> **Problem statement**: All lines that hold the string "emitted" should be copied. Find them in the listing below.
(Beginning of Available data)
/-- CAN_ERRCNT (R226): TEC, REC and EFLG read verbatim in three transactions, in this order; no register and no block state changes. Before the settle time
has passed the three bytes are unconstrained (R320). -/
def Obligations.CanErrcntReadsThreeRegisters : Prop :=
  ∀ s : State, s.canOnline = true →
    let c := s.cfg
    ∃ (e : External) (tec rxc eflg : Byte), exec .canErrcnt s = .next { s with
        ext := e
        spiLog := s.spiLog ++ [.xfer [c.cmdRead, c.regTec] [tec], .xfer [c.cmdRead, c.regRec] [rxc], .xfer [c.cmdRead, c.regEflg] [eflg]]
        replies := s.replies ++ [{ status := .ok, value := .counters tec rxc eflg }] } ∧
      (s.ext.settleLeft = 0 →
        e = External.yields c 3 s.ext ∧ tec = Memory.read (External.yields c 1 s.ext).regs c.regTec.toNat ∧
        rxc = Memory.read (External.yields c 2 s.ext).regs c.regRec.toNat ∧ eflg = Memory.read (External.yields c 3 s.ext).regs c.regEflg.toNat)

/-- R206: no SPI transaction of a block operation moves more than 11 bytes. -/
def Obligations.SpiTransactionsAreBounded : Prop :=
  ∀ (i : Instr) (s t : State),
    (match i with | .spiRead _ _ => False | .spiWrite _ _ => False | _ => True) → exec i s = .next t →
    ∃ new, t.spiLog = s.spiLog ++ new ∧ ∀ x ∈ new, x.byteCount ≤ 11

/-! ### The sequencer -/

/-- SCHED_STEP (R260, R267): the four steps in their order, and OK. -/
def Obligations.SchedStepRunsTheFourStepsInOrder : Prop :=
  ∀ s : State, ∃ s1 s2 s3 s4,
    s1 = dispatchCommands s ∧ s2 = avcDrain s1 ∧ s3 = canDrain s2 ∧ s4 = flushCheck (decodePass s3) ∧
    exec .schedStep s = .next { s4 with replies := s4.replies ++ [{ status := .ok, value := .nothing }] }

/-- Command dispatch (R266, R185): the commands available at the start of the step leave the queue and are executed in arrival order; each has the effect and
the status of its operation on the state it finds (ENCODE_TX for an AVC-LAN request, CAN_TX for a CAN request, BAD_OPERAND and nothing else for numbers
outside R182's or R224's bounds, BAD_COMMAND and nothing else for one that could not be parsed), returns nothing on the command port, and gets exactly one
status event. The model's choice (log 25): that a status event's information is the command, and that an unparsed one carries no text; that numbers beyond
the operand widths of R91 are bad operands too; and that a CAN request with more than 255 data bytes, of which R224 says nothing, is clamped to 8 and sent
as every longer list is. -/
def Obligations.EveryCommandGetsOneStatusEvent : Prop :=
  (∀ s : State,
    let commands := (s.ext.yield s.cfg).hostIn
    dispatchCommands s = commands.foldl dispatchCommand { s with ext := { s.ext.yield s.cfg with hostIn := [] } } ∧
    (∃ statuses : List Status, statuses.length = commands.length ∧
      (dispatchCommands s).events = s.events ++ List.zipWith (fun st c => Event.status st (.command c)) statuses commands) ∧
    (s.still (4 * s.ext.hostIn.length + 1) → commands = s.ext.hostIn ∧ (dispatchCommands s).ext.hostIn = [])) ∧
  ∀ (s : State) (c : HostCommand), ∃ (t : State) (st : Status),
    dispatchCommand s c = { t with
      events := t.events ++ [.status st (.command c)]
      ext := { t.ext with eventsUnread := t.ext.eventsUnread + 1 } } ∧
    t.events = s.events ∧ t.replies = s.replies ∧
    match c with
    | .avcTx m sl ctl d =>
      (∀ (i j : BitVec 16) (k : Byte), i.toNat = m → j.toNat = sl → k.toNat = ctl →
        exec (.encodeTx i j k d) s = .next { t with replies := t.replies ++ [{ status := st, value := .nothing }] }) ∧
      (2 ^ 12 ≤ m ∨ 2 ^ 12 ≤ sl ∨ 2 ^ 4 ≤ ctl ∨ 32 < d.length → t = s ∧ st = .badOperand)
    | .canTx id ext d =>
      (∀ i : BitVec 32, i.toNat = id →
        exec (.canTx (if ext then 1#8 else 0#8) i d) s = .next { t with replies := t.replies ++ [{ status := st, value := .nothing }] }) ∧
      ((ext = false ∧ 2 ^ 11 ≤ id) ∨ 2 ^ 29 ≤ id → t = s ∧ st = .badOperand)
    | .unparsed => t = s ∧ st = .badCommand

/-- The AVC-LAN drain (R261): turns of the loop (`DrainTurn`) that take the words `ws`, at most AVC_DRAIN_MAX of them and fewer only when the source is then
empty; so each is pushed or dropped as RING_PUSH says, and the timestamp is the counter's value in the turn that took the last word, or stays with none
taken. While the agents keep still they are the source's oldest words, in order, and the timestamp is the counter's value. Nothing else of the block
changes. -/
def Obligations.AvcDrainPushesWhatItTakes : Prop :=
  ∀ s : State, ∃ (ws : List Word) (v : State) (e : External), DrainTurns ws s v ∧
    ((ws.length = s.cfg.avcDrainMax ∧ avcDrain s = v) ∨ (ws.length < s.cfg.avcDrainMax ∧ v.yield.ext.src = [] ∧ avcDrain s = v.yield)) ∧
    avcDrain s = { ws.foldl (fun u w => ringPush w u) s with lastRxTs := if ws = [] then s.lastRxTs else v.ext.tick, ext := e } ∧
    (s.still (2 * s.cfg.avcDrainMax + 1) →
      ws = s.ext.src.take s.cfg.avcDrainMax ∧ e.src = s.ext.src.drop s.cfg.avcDrainMax ∧ v.ext.tick = s.ext.tick ∧ e.tick = s.ext.tick)

/-- The CAN drain (R263): skipped while CAN is offline or the line, sampled once, is low; else CAN_RX is repeated, each frame emitted as a CAN event, until
a result is not OK or CAN_DRAIN_MAX frames are emitted, when no further CAN_RX runs; so at most four transactions for each are added to the link's log, and
no other block state changes. -/
def Obligations.CanDrainEmitsBoundedFrames : Prop :=
  ∀ s : State,
    ((s.canOnline = false ∨ (s.ext.yield s.cfg).canIrq = false) → canDrain s = { s with ext := s.ext.yield s.cfg }) ∧
    (s.canOnline = true → (s.ext.yield s.cfg).canIrq = true →
      canDrain s = canDrainLoop s.cfg.canDrainMax { s with ext := s.ext.yield s.cfg }) ∧
    (∀ u, canDrainLoop 0 u = u) ∧
    (∀ (n : Nat) (u : State),
      (∀ f, (canRx u).2 = { status := .ok, value := .can f } → canDrainLoop (n + 1) u = canDrainLoop n ((canRx u).1.emit (.can f))) ∧
      ((canRx u).2.status ≠ .ok → canDrainLoop (n + 1) u = (canRx u).1)) ∧
    ∃ (frames : List CanFrame) (e : External) (new : List SpiEvent), frames.length ≤ s.cfg.canDrainMax ∧
      canDrain s = { s with events := s.events ++ frames.map .can, ext := e, spiLog := s.spiLog ++ new } ∧
      new.length ≤ 4 * s.cfg.canDrainMax ∧ ∀ x ∈ new, ∃ mosi miso, x = .xfer mosi miso

/-- The decode trigger and pass (R262): more than 75 percent full, or not empty and quiet for more than IDLE_MS: a scan and the ring reset; else nothing. -/
def Obligations.DecodePassRunsOnItsTrigger : Prop :=
  ∀ s : State,
    let u : State := { s with ext := s.ext.yield s.cfg }
    let quiet := elapsedTicks s.cfg.tickBits u.ext.tick s.lastRxTs
    ((3 * s.cfg.ringWords < 4 * s.ringFill ∨ (0 < s.ringFill ∧ s.cfg.idleMs < quiet)) →
      decodePass s = { scan u with ringFill := 0, cursor := 0 }) ∧
    (4 * s.ringFill ≤ 3 * s.cfg.ringWords → (s.ringFill = 0 ∨ quiet ≤ s.cfg.idleMs) → decodePass s = u)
(End of Available data)
> **Response for this exercise**:
/-- The CAN drain (R263): skipped while CAN is offline or the line, sampled once, is low; else CAN_RX is repeated, each frame emitted as a CAN event, until
a result is not OK or CAN_DRAIN_MAX frames are emitted, when no further CAN_RX runs; so at most four transactions for each are added to the link's log, and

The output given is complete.